Dalam kitab Al-amwal Fii Daulah Khilafah karya Syekh Abdul Qadim Zallum disebutkan bahwa Umar bin Khattab jika meragukan kekayaan seorang wali atau gubernur, maka beliau menyita jumlah kelebihan dari penghasilannya yang sah. Beliau juga selalu menghitung dan mencatat kekayaan pejabat sebelum dan sesudah diangkat sebagai pejabat. Tindakan itu pernah dilakukannya terhadap Abu Sufyan yang baru kembali dari Syam mengunjungi anaknya, yakni Mu'awiyyah yang kala itu menjabat sebagai gubernur.
Islam Menjamin Kebutuhan
Islam sebagai agama yang sempurna telah memberikan seperangkat aturan untuk kemaslahatan seluruh masyarakat. Aturan Islam bersifat mencegah dan mengatasi semua permasalahan kehidupan. Terkait masalah korupsi pejabat misalnya, maka Islam memberikan gaji yang layak bagi para pegawai pemerintah yang bisa digunakan khusus untuk kepentingan pribadi dan keluarga. Sedangkan untuk kepala negara, gubernur dan kepala daerah, mereka diberi santunan yang bisa mencukupi kebutuhan keluarganya. Sementara untuk kebutuhan pendidikan, kesejahteraan dan keamanan sudah dijamin oleh negara. Maka tidak ada celah untuk korupsi dengan alasan gaji yang tidak mencukupi.

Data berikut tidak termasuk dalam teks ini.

/-- The integer square root, one bit at a time from the top. -/
def isqrtFrom (n : Nat) : Nat → Nat → Nat
  | 0, r => r
  | i + 1, r => if (r + 2 ^ i) * (r + 2 ^ i) ≤ n then isqrtFrom n i (r + 2 ^ i) else isqrtFrom n i r
def isqrt (n : Nat) : Nat := isqrtFrom n (Nat.log2 n / 2 + 1) 0
/-- A magnitude with an even exponent. -/
def evenExp (m : Nat) (e : Int) : Nat × Int := if e % 2 = 0 then (m, e) else (2 * m, e - 1)
/-- √a (R119). -/
def FF.sqrt (t : FF) (r : Rnd) (a noise : Nat) : Nat × Conds :=
  match t.val a with
  | .nan s => t.nanOf [.nan s]
  | .inf s => if s then t.invalid else (t.infinity false, Conds.none)
  | .fin s m e =>
    if m = 0 then (t.zero s, Conds.none)
    else if s then t.invalid
    else
      let (m, e) := evenExp m e
      let k := t.mw + 26
      let n := m * 2 ^ (2 * k)
      let q := isqrt n
      t.round r false (2 * q + bit (q * q != n)) (e / 2 - k - 1) noise
/-- 1 ÷ √a (R119). -/
def FF.rsqrt (t : FF) (r : Rnd) (a noise : Nat) : Nat × Conds :=
  match t.val a with
  | .nan s => t.nanOf [.nan s]
  | .inf s => if s then t.invalid else (t.zero false, Conds.none)
  | .fin s m e =>
    if m = 0 then (t.infinity s, { dz := true })
    else if s then t.invalid
    else
      let (m, e) := evenExp m e
      let k := t.mw + 28 + Nat.log2 m
      let q := isqrt (2 ^ (2 * k) / m)
      t.round r false (2 * q + bit (q * q * m != 2 ^ (2 * k))) (-(e / 2) - k - 1) noise
/-- 1 ÷ a (R119). -/
def FF.rcp (t : FF) (r : Rnd) (a noise : Nat) : Nat × Conds :=
  match t.val a with
  | .nan s => t.nanOf [.nan s]
  | .inf s => (t.zero s, Conds.none)
  | .fin s m e =>
    if m = 0 then (t.infinity s, { dz := true })
    else
      let (q, x) := quotient t 1 0 m e
      t.round r s q x noise
/-- Rounded to an integral value (R119). -/
def FF.integral (t : FF) (r : Rnd) (a noise : Nat) : Nat × Conds :=
  match t.val a with
  | .nan s => t.nanOf [.nan s]
  | .inf _ => (a, Conds.none)
  | .fin s m e =>
    if m = 0 then (a, Conds.none)
    else
      let (n, nx) := roundAt r s m e 0 noise
      ((t.round .rn s n 0 0).1, { nx := nx })

/-! ## Order, minimum and maximum, classes (R118 to R120) -/

/-- The order of two numbers: below, equal or above. -/
def cmpFin (x y : FV) : Ordering :=
  let key := fun (v : FV) (e : Int) => match v with
    | .fin s m x => let k : Int := (m * 2 ^ (x - e).toNat : Nat); if s then -k else k
    | _ => 0
  match x, y with
  | .inf s, .inf u => if s == u then .eq else if s then .lt else .gt
  | .inf s, _ => if s then .lt else .gt
  | _, .inf s => if s then .gt else .lt
  | .fin xs xm xe, .fin ys ym ye =>
    let e := min xe ye
    compare (key (.fin xs xm xe) e) (key (.fin ys ym ye) e)
  | _, _ => .eq
def FV.neg : FV → Bool
  | .inf s => s
  | .fin s _ _ => s
  | .nan _ => false
/-- Minimum (or maximum) number: −0 below +0, a lone NaN gives way, NV for a signalling one (R118). -/
def FF.minMax (t : FF) (max_ : Bool) (a b : Nat) : Nat × Conds :=
  let x := t.val a
  let y := t.val b
  let c : Conds := { nv := x.isSnan || y.isSnan }
  if x.isNan && y.isNan then (t.qnan, c)
  else if x.isNan then (b, c)
  else if y.isNan then (a, c)
  else
    let below := match cmpFin x y with
      | .lt => true
      | .gt => false
      | .eq => x.neg && !y.neg
    (if below != max_ then a else b, c)
/-- FCMP's conditions by fn (R120). -/
def FF.cmp (t : FF) (fn a b : Nat) : Bool × Conds :=
  let x := t.val a
  let y := t.val b
  let un := x.isNan || y.isNan
  let o := cmpFin x y
  let sig := x.isSnan || y.isSnan
  match fn with
  | 0 => (!un && o == .eq, { nv := sig })
  | 1 => (un || o != .eq, { nv := sig })
  | 2 => (!un && o == .lt, { nv := un })
  | 3 => (!un && o != .gt, { nv := un })
  | 4 => (!un && o == .gt, { nv := un })
  | 5 => (!un && o != .lt, { nv := un })
  | 6 => (un, { nv := sig })
  | _ => (!un, { nv := sig })
/-- FCLASS's bit number (R119). -/
def FF.classBit (t : FF) (a : Nat) : Nat :=
  match t.val a with
  | .nan s => if s then 0 else 1
  | .inf s => if s then 2 else 9
  | .fin s m _ =>
    let sub := a / 2 ^ t.mw % 2 ^ t.ew == 0
    if m = 0 then (if s then 5 else 6) else if sub then (if s then 4 else 7) else (if s then 3 else 8)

Para koruptor yang merugikan negara dan masyarakat juga akan ditindak tegas sesuai hukum syari'at. Sanksi bagi koruptor adalah takzir, yang ditetapkan oleh hakim. Bisa berupa teguran, nasehat, denda, dan penjara bahkan hukuman mati sesuai kadar kejahatan yang dilakukan. Mereka juga harus mengembalikan semua uang yang telah diambilnya kepada negara.
Khatimah
Demikianlah Islam yang sempurna telah mengatur semua hal yang berkaitan dengan masalah kehidupan. Maka tidak ada cara lain untuk menghilangkan korupsi yang telah mengakar dan membudaya ini selain dengan cara menerapkan sistem Islam dalam seluruh aspek kehidupan.
Ini tidaklah mudah, harus ada upaya kita untuk memperjuangkannya dengan jalan bergabung bersama para pengemban dakwah Islam untuk mewujudkan Islam rahmatan lil'alamin.